Do you really want to know what proportion _have_ both A and B?
Wouldn't it be equally informative to know instead what proportion
_lack_ both A and B; or, equivalently, what proportion have at least
one of A or B? Unless one of those it options is clearly better than
the other, I would suggest averaging the two approaches, which leads
to simply pAi+pBi as the combination measure. This would be equivalent
to giving each house a "feature count" score, and then using the
average feature count at each level in the PCA. It can also be easily
extended to situations where there are more than two features, and
(imho) is more in the "linear combination" spirit of PCA than the
proportion having or lacking all the features in the set would be.
That's closer to the spirit of my own post on the 14th -- coming
up with a score.
I suggested a couple of other versions of score, which may be
interesting since there are unequal proportions.
[snip, rest]
--
Rich Ulrich
Thanks again Rich and Ray,
When you say pAi + pBi is equivalent to a 'feature count score' I'm
not exactly following.

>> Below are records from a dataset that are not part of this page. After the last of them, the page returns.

/-- The host's probe: a placed word runs as the first command after reset (V30's `BUILD`). -/
theorem test_withFetchWord :
    (nextOf (step (State.reset.withFetchWord 32 0x00000007))).map (fun t => (t.flen, t.csum, t.acc))
      = some (42#32, 0xFFDE#16, 0x00000021#32) := by decide

/-! ### Witnesses: a state and operands that meet all the hypotheses of each obligation -/

/-- One more way to look at a next state: the field `f` of it. -/
def fieldOf {α : Type} (f : State → α) (o : Host.Outcome State Fault Refusal) : Option α := (nextOf o).map f

theorem witness_LegalWordsAreTheTableRows :
    decode 0x00002002#32 = .ok (.aadd 0x0020#16) ∧ (Instr.aadd 0xFFFF#16).row.accepts 0x00002002#32 = true := by
  decide

theorem witness_StepRunsTheScheduledEvent :
    (pingBusy.status.busy = true ∧ decode pingBusy.cmdlatch = .ok .build ∧ pingBusy.schedule = []) ∧
    (pingBusy.setSchedule [.engine]).schedule = .engine :: [] ∧
    (pingBusy.setSchedule [.host (.read32 0x04#19)]).schedule = .host (.read32 0x04#19) :: [] ∧
    (pingBusy.setSchedule [.reset]).schedule = .reset :: [] := by decide

/-- V37a: a busy block with a reserved opcode latched. -/
theorem witness_StepRunsTheScheduledEvent_illegal :
    (pingBusy.setLatch 0x00000008#32).status.busy = true ∧
    decode (pingBusy.setLatch 0x00000008#32).cmdlatch = .error (.reservedOpcode 0x08#8) ∧
    (pingBusy.setLatch 0x00000008#32).schedule = [] ∧
    ((pingBusy.setLatch 0x00000008#32).setSchedule [.engine]).schedule = .engine :: [] := by decide

theorem witness_PlacedWordRunsNext : decode 0x00000007#32 = .ok .build := by decide

theorem witness_CmdWriteIsAcceptedOrDropped :
    State.reset.status.busy = false ∧ pingBusy.status.busy = true := by decide

theorem witness_IllegalWordEndsWithCodeOne :
    State.reset.status.busy = false ∧ State.reset.status.perr = false ∧
    decode 0x000000FF#32 = .error (.reservedOpcode 0xFF#8) := by decide

theorem witness_CompletionStatus : ∃ t, complete pingBusy = .next t ∧ t.status.done = true :=
  ⟨_, rfl, by decide⟩

theorem witness_CommandErrorIsPrecise :
    ∃ t, complete (lengths 2007#32 0#32 pingBusy) = .next t ∧ t.status.err = true := ⟨_, rfl, by decide⟩

/-- R186, R106: the last valid region of each buffer and the first invalid one. -/
theorem witness_CommandErrorCodes_region :
    fieldOf (·.status.ecode) (exec (.asum .pbuf) (atRegion 2040#32 8#32 State.reset)) = some .none ∧
    fieldOf (·.status.ecode) (exec (.asum .pbuf) (atRegion 2040#32 9#32 State.reset)) = some .region ∧
    fieldOf (·.status.ecode) (exec (.asum .fbuf) (atRegion 2048#32 0#32 State.reset)) = some .none ∧
    fieldOf (·.status.ecode) (exec (.asum .fbuf) (atRegion 2049#32 0#32 State.reset)) = some .region ∧
    fieldOf (·.status.ecode) (exec (.cksum .pbuf) (atRegion 2048#32 0#32 State.reset)) = some .none ∧
    fieldOf (·.status.ecode) (exec (.cksum .pbuf) (atRegion 2049#32 0#32 State.reset)) = some .region ∧
    fieldOf (·.status.ecode) (exec (.cksum .fbuf) (atRegion 2040#32 8#32 State.reset)) = some .none ∧
    fieldOf (·.status.ecode) (exec (.cksum .fbuf) (atRegion 2040#32 9#32 State.reset)) = some .region := by
  decide

/-- R184, R185: the last length and coverage each command takes and the first it refuses; R183. -/
theorem witness_CommandErrorCodes_length :
    fieldOf (·.status.ecode) (exec .udpcs (lengths 2048#32 0#32 State.reset)) = some .none ∧
    fieldOf (·.status.ecode) (exec .udpcs (lengths 2049#32 0#32 State.reset)) = some .len ∧
    fieldOf (·.status.ecode) (exec .udpcs (lengths 4#32 4#32 State.reset)) = some .none ∧
    fieldOf (·.status.ecode) (exec .udpcs (lengths 4#32 5#32 State.reset)) = some .cov ∧
    fieldOf (·.status.ecode) (exec .build (lengths 4#32 4#32 State.reset)) = some .none ∧
    fieldOf (·.status.ecode) (exec .build (lengths 4#32 5#32 State.reset)) = some .cov ∧
    fieldOf (·.status.ecode) (exec .build (lengths 2007#32 2008#32 State.reset)) = some .len ∧
    fieldOf (·.status.ecode) (complete (accept 0x00000008#32 State.reset)) = some .illCmd := by decide

/-- A `BUILD` in flight with nothing scheduled, and one whose host polls before the engine has its turn. -/
theorem witness_AcceptedCommandsComplete :
    (pingBusy.status.busy = true ∧ (∀ e ∈ pingBusy.schedule, e ≠ .reset)) ∧
    ((pingBusy.setSchedule (wait 1)).status.busy = true ∧
      (∀ e ∈ (pingBusy.setSchedule (wait 1)).schedule, e ≠ .reset)) := by
  refine ⟨⟨?_, ?_⟩, ⟨?_, ?_⟩⟩ <;> decide

theorem witness_IdleStaysIdle :
    State.reset.status.busy = false ∧ State.reset.schedule = [] ∧
    (State.reset.setSchedule [.engine]).schedule = .engine :: [] := by decide

theorem pingBusy_inv : pingBusy.Inv := by
  refine ⟨?_, ?_, ?_, ?_, ?_⟩ <;> decide

theorem witness_StepKeepsTheInvariant : ∃ t, pingBusy.Inv ∧ step pingBusy = .next t ∧ t.flen = 46#32 :=
  ⟨_, pingBusy_inv, rfl, by decide⟩

theorem witness_ResetMeetsTheInvariant : Config.reference.Legal ∧ Config.Legal ⟨65507, 65549⟩ := by decide

theorem witness_StatusFieldsAndCombinations :
    ∃ t, pingBusy.status.Legal ∧ step pingBusy = .next t ∧ t.status.done = true :=
  ⟨_, by decide, rfl, by decide⟩

theorem witness_PerrIsStickyUntilReset :
    (∃ t, step (protocolError pingBusy) = .next t ∧ (protocolError pingBusy).status.perr = true ∧
      (protocolError pingBusy).schedule = []) ∧
    (∃ t, step ((protocolError pingBusy).setSchedule [.reset]) = .next t ∧
      ((protocolError pingBusy).setSchedule [.reset]).schedule = .reset :: []) :=
  ⟨⟨_, rfl, by decide, by decide⟩, ⟨_, rfl, by decide⟩⟩

/-- A reset that abandons a `BUILD` in flight. -/
theorem witness_ResetValues :
    ∃ t, t = resetBlock pingBusy ∧ pingBusy.status.busy = true ∧ t.status.busy = false ∧ t.params.plen = 0#32 :=
  ⟨_, rfl, by decide, by decide, by decide⟩

/-- Both buffers; the last valid region and the first invalid one. -/
theorem witness_AsumCompletes :
    (atRegion 2040#32 8#32 ping).params.rbase.toNat + (atRegion 2040#32 8#32 ping).params.rlen.toNat
      ≤ ping.cfg.pbufSize ∧
    ping.cfg.fbufSize <
      (atRegion 2040#32 9#32 ping).params.rbase.toNat + (atRegion 2040#32 9#32 ping).params.rlen.toNat := by
  decide

/-- An empty region at the end of a buffer is valid, one past it is not; a region that would wrap is not. -/
theorem witness_CksumCompletes :
    (atRegion 2048#32 0#32 ping).params.rbase.toNat + (atRegion 2048#32 0#32 ping).params.rlen.toNat
      ≤ ping.cfg.fbufSize ∧
    ping.cfg.pbufSize <
      (atRegion 2049#32 0#32 ping).params.rbase.toNat + (atRegion 2049#32 0#32 ping).params.rlen.toNat ∧
    ping.cfg.fbufSize < (atRegion 0xFFFFFFFF#32 2#32 ping).params.rbase.toNat
      + (atRegion 0xFFFFFFFF#32 2#32 ping).params.rlen.toNat := by decide

/-- The three clauses at their bounds: 2048 is taken, 2049 and 65508 are not, coverage 5 of 4 is not. -/
theorem witness_UdpcsCompletes :
    ((lengths 2048#32 2048#32 ping).LenOk ∧ (lengths 2048#32 2048#32 ping).CovOk) ∧
    (lengths 2049#32 0#32 ping).params.plen.toNat > ping.cfg.pbufSize ∧
    (lengths 65508#32 0#32 ping).params.plen.toNat > 65507 ∧
    ((lengths 4#32 5#32 ping).LenOk ∧ (lengths 4#32 5#32 ping).params.clen.toNat > 4) := by decide

/-- The largest parameters R7 allows: there the bound 65507 is the one that decides, for `UDPCS` and for `BUILD`. -/
def largest : State := State.resetWith ⟨131072, 65549⟩

theorem witness_UdpcsCompletes_largest :
    largest.cfg.Legal ∧
    ((lengths 65507#32 65507#32 largest).LenOk ∧ (lengths 65507#32 65507#32 largest).CovOk) ∧
    ((lengths 65508#32 0#32 largest).params.plen.toNat > 65507 ∧
      (lengths 65508#32 0#32 largest).params.plen.toNat ≤ largest.cfg.pbufSize) := by decide

theorem witness_BuildCompletes_largest :
    (lengths 65507#32 65507#32 largest).LenOkBuild ∧ (lengths 65507#32 65507#32 largest).CovOk ∧
    ¬ (lengths 65508#32 0#32 largest).LenOkBuild := by decide

/-- The largest and the smallest payload of the reference parameters. -/
theorem witness_BuildCompletes :
    ((lengths 2006#32 2006#32 ping).LenOkBuild ∧ (lengths 2006#32 2006#32 ping).CovOk) ∧
    ((lengths 0#32 0#32 ping).LenOkBuild ∧ (lengths 0#32 0#32 ping).CovOk) := by decide

theorem witness_AccumulatorCommandsFrame :
    (∃ t, exec .nop ping = .next t) ∧ (∃ t, exec .aclr ping = .next t) ∧
    (∃ t, exec (.aadd 1#16) ping = .next t) ∧ (∃ t, exec (.asum .fbuf) ping = .next t) :=
  ⟨⟨_, rfl⟩, ⟨_, rfl⟩, ⟨_, rfl⟩, ⟨_, rfl⟩⟩

theorem witness_ChecksumCommandsFrame :
    (∃ t, exec .afin ping = .next t) ∧ (∃ t, exec (.cksum .pbuf) ping = .next t) ∧
    (∃ t, exec .udpcs ping = .next t) := ⟨⟨_, rfl⟩, ⟨_, rfl⟩, ⟨_, rfl⟩⟩

theorem witness_BuildFrame :
    (∃ t, exec .build ping = .next t ∧ t.status.err = false) ∧
    (∃ t, exec .build (lengths 2007#32 0#32 ping) = .next t ∧ t.status.err = true) :=
  ⟨⟨_, rfl, by decide⟩, ⟨_, rfl, by decide⟩⟩

theorem witness_BuildLaysOutTheFrame :
    ∃ t, exec .build ping = .next t ∧ t.status.err = false ∧ ping.pbuf.get? 3 = some 0x47#8 :=
  ⟨_, rfl, by decide, by decide⟩

theorem witness_IpChecksumClosedForm :
    (0 : Nat) ≤ 65507 ∧ (65507 : Nat) ≤ 65507 ∧ ipChecksum ping.params 4 = 0x3879#16 := by decide

theorem witness_BuiltHeaderVerifies :
    ping.LenOkBuild ∧ ping.CovOk ∧ (lengths 2006#32 2006#32 ping).LenOkBuild := by decide

/-- Two states that agree on the operands and differ in the rest. -/
theorem witness_BuildDependsOnItsOperandsOnly :
    ∃ t t', exec .build ping = .next t ∧
      exec .build (((ping.setFbuf [(50, 0xAA#8)]).setAcc 7#32).setFlen 50#32) = .next t' ∧
      t.status.err = false ∧ t'.fbuf.get? 50 = some 0xAA#8 ∧ t.fbuf.get? 50 = none :=
  ⟨_, _, rfl, rfl, by decide, by decide, by decide⟩

/-- The bound of R146 from both sides. -/
theorem witness_BuildLengthInvariant :
    ping.cfg.Legal ∧
    (lengths 2006#32 0#32 ping).params.plen.toNat ≤ ping.cfg.fbufSize - 42 ∧
    ping.cfg.fbufSize - 42 < (lengths 2007#32 0#32 ping).params.plen.toNat := by decide

theorem witness_ZeroCoverageMeansFullCoverage :
    ping.LenOkBuild ∧ (lengths 2006#32 0#32 ping).LenOkBuild := by decide

/-- V24 for `UDPCS`, V35 for `BUILD`: sums that fold to 0xFFFF. -/
theorem witness_ZeroChecksumIsKept :
    (∃ t, exec .udpcs ((lengths 0#32 0#32 ping).setParams
        { (lengths 0#32 0#32 ping).params with dport := 0x77B8#16 }) = .next t ∧
      t.status.err = false ∧ t.acc = 0x0000FFFF#32) ∧
    fold (udpSum ping.params.sip ping.params.dip ping.params.sport 0xD91F#16 4
      (ping.pbuf.read ping.fresh 0 4).1) = 0xFFFF#16 := ⟨⟨_, rfl, by decide, by decide⟩, by decide⟩

theorem witness_CksumIsClearSumFinish :
    (atRegion 0#32 4#32 ping).RegionValid .pbuf ∧ (atRegion 2040#32 8#32 ping).RegionValid .fbuf := by decide

theorem witness_EvenRegionsAddUp :
    ping.cfg.Legal ∧ (atRegion 0#32 4#32 ping).RegionValid .pbuf ∧
    2 ≤ (atRegion 0#32 4#32 ping).params.rlen.toNat ∧ 2 % 2 = 0 := by decide

theorem witness_ReadsReturnStoredBytes :
    ping.pbuf.Written 0 4 ∧ ping.pbuf.get? 4 = none := by decide

theorem witness_AccAddIsEndAroundCarry :
    accAdd 0#32 0#16 = 0#32 ∧ 0x1FFFE = ([0xFFFF#16, 0xFFFF#16].map BitVec.toNat).sum := by decide

theorem witness_FinishedSumValue :
    (∀ w ∈ [0#16, 0#16], w = 0#16) ∧ (∃ w ∈ [0#16, 5#16], w ≠ 0#16) ∧
    [1#16, 2#16].Perm [2#16, 1#16] :=
  ⟨by simp, ⟨5#16, by simp, by decide⟩, List.Perm.swap _ _ _⟩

I had some similar trouble understanding the
scoring system that Rich suggested. Could one or both of you try to
explain that to me again? If I understand it, then I would be able
to add the percentage of houses that contain A to the percentage of
houses that contain B at each level and use that as the new variable.
My confusion is coming from the issue of having then greater than 100%
of houses with both features - I guess I'm asking: why is it valid to
add percentages?
Well, in the sense that you merely want an indicator variable
with a continuous scale, adding percentages gives you one.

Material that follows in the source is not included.